WHAT IS NEEDED:
Should a line below contain the word "responses", report it.

BEGIN

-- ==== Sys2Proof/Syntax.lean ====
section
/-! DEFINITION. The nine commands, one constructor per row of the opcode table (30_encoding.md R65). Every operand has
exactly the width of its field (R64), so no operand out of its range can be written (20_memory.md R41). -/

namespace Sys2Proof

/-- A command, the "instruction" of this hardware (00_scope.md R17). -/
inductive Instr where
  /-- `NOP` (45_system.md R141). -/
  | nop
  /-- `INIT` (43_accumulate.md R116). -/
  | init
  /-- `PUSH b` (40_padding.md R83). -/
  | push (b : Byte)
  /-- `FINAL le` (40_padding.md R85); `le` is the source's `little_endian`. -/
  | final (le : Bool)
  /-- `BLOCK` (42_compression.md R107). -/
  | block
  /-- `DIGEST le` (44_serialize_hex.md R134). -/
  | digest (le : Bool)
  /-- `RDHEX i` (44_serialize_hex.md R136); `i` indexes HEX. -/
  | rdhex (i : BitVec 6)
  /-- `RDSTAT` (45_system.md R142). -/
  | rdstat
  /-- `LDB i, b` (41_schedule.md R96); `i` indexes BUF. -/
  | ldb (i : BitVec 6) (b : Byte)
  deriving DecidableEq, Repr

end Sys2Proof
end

END
BEGIN

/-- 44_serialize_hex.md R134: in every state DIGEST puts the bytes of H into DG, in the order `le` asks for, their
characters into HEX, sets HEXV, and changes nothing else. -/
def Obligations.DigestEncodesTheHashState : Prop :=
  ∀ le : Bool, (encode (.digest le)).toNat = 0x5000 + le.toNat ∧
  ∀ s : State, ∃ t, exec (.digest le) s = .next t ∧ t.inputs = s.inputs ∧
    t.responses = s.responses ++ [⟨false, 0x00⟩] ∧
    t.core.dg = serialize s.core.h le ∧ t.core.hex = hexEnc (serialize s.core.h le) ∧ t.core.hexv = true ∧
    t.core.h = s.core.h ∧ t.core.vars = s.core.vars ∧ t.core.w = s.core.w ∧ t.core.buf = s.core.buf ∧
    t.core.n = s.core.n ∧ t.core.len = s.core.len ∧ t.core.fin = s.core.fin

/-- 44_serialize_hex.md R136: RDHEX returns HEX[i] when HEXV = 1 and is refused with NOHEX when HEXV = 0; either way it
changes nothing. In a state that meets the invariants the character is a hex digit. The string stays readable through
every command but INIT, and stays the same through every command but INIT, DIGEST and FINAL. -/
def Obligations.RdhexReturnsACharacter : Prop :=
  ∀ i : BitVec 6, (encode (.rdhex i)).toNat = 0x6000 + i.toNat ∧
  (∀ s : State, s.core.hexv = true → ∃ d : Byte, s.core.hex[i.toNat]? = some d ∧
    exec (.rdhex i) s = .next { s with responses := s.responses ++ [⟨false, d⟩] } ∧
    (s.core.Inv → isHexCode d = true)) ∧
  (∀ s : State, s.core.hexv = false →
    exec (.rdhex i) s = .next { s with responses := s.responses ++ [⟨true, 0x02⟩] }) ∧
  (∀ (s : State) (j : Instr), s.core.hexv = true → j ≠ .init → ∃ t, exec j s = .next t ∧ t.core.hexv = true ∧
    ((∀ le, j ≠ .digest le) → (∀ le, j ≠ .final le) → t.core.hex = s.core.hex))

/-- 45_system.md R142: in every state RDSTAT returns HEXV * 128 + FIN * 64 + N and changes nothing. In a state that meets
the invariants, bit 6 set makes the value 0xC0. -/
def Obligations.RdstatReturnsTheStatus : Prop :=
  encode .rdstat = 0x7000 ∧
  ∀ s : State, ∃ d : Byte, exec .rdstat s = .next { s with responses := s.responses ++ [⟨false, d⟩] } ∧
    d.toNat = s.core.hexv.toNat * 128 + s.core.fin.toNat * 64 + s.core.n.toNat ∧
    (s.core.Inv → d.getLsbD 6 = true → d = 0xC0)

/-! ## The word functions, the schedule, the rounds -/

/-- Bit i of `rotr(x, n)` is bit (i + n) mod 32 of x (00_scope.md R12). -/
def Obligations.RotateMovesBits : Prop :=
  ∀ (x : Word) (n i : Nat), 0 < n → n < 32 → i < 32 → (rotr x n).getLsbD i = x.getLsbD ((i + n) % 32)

END

ANSWER:
    t.responses = s.responses ++ [⟨false, 0x00⟩] ∧
    exec (.rdhex i) s = .next { s with responses := s.responses ++ [⟨false, d⟩] } ∧
    exec (.rdhex i) s = .next { s with responses := s.responses ++ [⟨true, 0x02⟩] }) ∧
  ∀ s : State, ∃ d : Byte, exec .rdstat s = .next { s with responses := s.responses ++ [⟨false, d⟩] } ∧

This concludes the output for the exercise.